Problem
Your answer must be the full set of records, repeated exactly.

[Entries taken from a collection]
↓↓↓
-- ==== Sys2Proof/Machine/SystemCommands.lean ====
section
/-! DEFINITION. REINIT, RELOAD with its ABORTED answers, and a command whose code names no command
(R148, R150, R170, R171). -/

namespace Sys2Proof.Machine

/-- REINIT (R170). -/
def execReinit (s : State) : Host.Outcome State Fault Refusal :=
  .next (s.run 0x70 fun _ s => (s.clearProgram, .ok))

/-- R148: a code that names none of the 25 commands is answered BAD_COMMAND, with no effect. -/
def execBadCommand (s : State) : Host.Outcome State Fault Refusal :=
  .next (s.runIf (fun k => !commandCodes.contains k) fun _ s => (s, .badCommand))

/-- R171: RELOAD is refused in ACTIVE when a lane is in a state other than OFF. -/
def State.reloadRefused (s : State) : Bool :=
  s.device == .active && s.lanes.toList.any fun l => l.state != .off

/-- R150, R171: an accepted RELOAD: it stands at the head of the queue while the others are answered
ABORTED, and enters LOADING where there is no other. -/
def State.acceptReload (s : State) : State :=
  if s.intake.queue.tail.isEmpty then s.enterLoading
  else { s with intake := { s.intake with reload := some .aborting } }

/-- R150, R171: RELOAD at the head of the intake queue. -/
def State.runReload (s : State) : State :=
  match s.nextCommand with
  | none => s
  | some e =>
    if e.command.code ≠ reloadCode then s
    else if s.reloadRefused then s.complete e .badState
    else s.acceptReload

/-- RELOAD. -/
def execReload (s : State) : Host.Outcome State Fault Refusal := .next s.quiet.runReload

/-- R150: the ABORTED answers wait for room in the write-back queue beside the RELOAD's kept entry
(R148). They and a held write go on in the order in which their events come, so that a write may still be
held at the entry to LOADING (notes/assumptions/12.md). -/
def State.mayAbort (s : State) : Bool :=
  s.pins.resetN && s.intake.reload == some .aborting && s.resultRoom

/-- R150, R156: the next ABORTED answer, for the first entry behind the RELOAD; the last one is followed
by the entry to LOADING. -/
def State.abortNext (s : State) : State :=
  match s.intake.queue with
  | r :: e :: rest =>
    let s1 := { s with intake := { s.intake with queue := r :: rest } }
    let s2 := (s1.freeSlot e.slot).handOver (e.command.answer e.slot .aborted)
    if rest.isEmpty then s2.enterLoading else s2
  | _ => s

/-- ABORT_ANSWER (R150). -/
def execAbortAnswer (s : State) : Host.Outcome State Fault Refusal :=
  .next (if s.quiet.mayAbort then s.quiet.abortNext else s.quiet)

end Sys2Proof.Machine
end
↑↑↑
Written answer
-- ==== Sys2Proof/Machine/SystemCommands.lean ====
section
/-! DEFINITION. REINIT, RELOAD with its ABORTED answers, and a command whose code names no command
(R148, R150, R170, R171). -/

namespace Sys2Proof.Machine

/-- REINIT (R170). -/
def execReinit (s : State) : Host.Outcome State Fault Refusal :=
  .next (s.run 0x70 fun _ s => (s.clearProgram, .ok))

/-- R148: a code that names none of the 25 commands is answered BAD_COMMAND, with no effect. -/
def execBadCommand (s : State) : Host.Outcome State Fault Refusal :=
  .next (s.runIf (fun k => !commandCodes.contains k) fun _ s => (s, .badCommand))

/-- R171: RELOAD is refused in ACTIVE when a lane is in a state other than OFF. -/
def State.reloadRefused (s : State) : Bool :=
  s.device == .active && s.lanes.toList.any fun l => l.state != .off

/-- R150, R171: an accepted RELOAD: it stands at the head of the queue while the others are answered
ABORTED, and enters LOADING where there is no other. -/
def State.acceptReload (s : State) : State :=
  if s.intake.queue.tail.isEmpty then s.enterLoading
  else { s with intake := { s.intake with reload := some .aborting } }

/-- R150, R171: RELOAD at the head of the intake queue. -/
def State.runReload (s : State) : State :=
  match s.nextCommand with
  | none => s
  | some e =>
    if e.command.code ≠ reloadCode then s
    else if s.reloadRefused then s.complete e .badState
    else s.acceptReload

/-- RELOAD. -/
def execReload (s : State) : Host.Outcome State Fault Refusal := .next s.quiet.runReload

/-- R150: the ABORTED answers wait for room in the write-back queue beside the RELOAD's kept entry
(R148). They and a held write go on in the order in which their events come, so that a write may still be
held at the entry to LOADING (notes/assumptions/12.md). -/
def State.mayAbort (s : State) : Bool :=
  s.pins.resetN && s.intake.reload == some .aborting && s.resultRoom

/-- R150, R156: the next ABORTED answer, for the first entry behind the RELOAD; the last one is followed
by the entry to LOADING. -/
def State.abortNext (s : State) : State :=
  match s.intake.queue with
  | r :: e :: rest =>
    let s1 := { s with intake := { s.intake with queue := r :: rest } }
    let s2 := (s1.freeSlot e.slot).handOver (e.command.answer e.slot .aborted)
    if rest.isEmpty then s2.enterLoading else s2
  | _ => s

/-- ABORT_ANSWER (R150). -/
def execAbortAnswer (s : State) : Host.Outcome State Fault Refusal :=
  .next (if s.quiet.mayAbort then s.quiet.abortNext else s.quiet)

end Sys2Proof.Machine
end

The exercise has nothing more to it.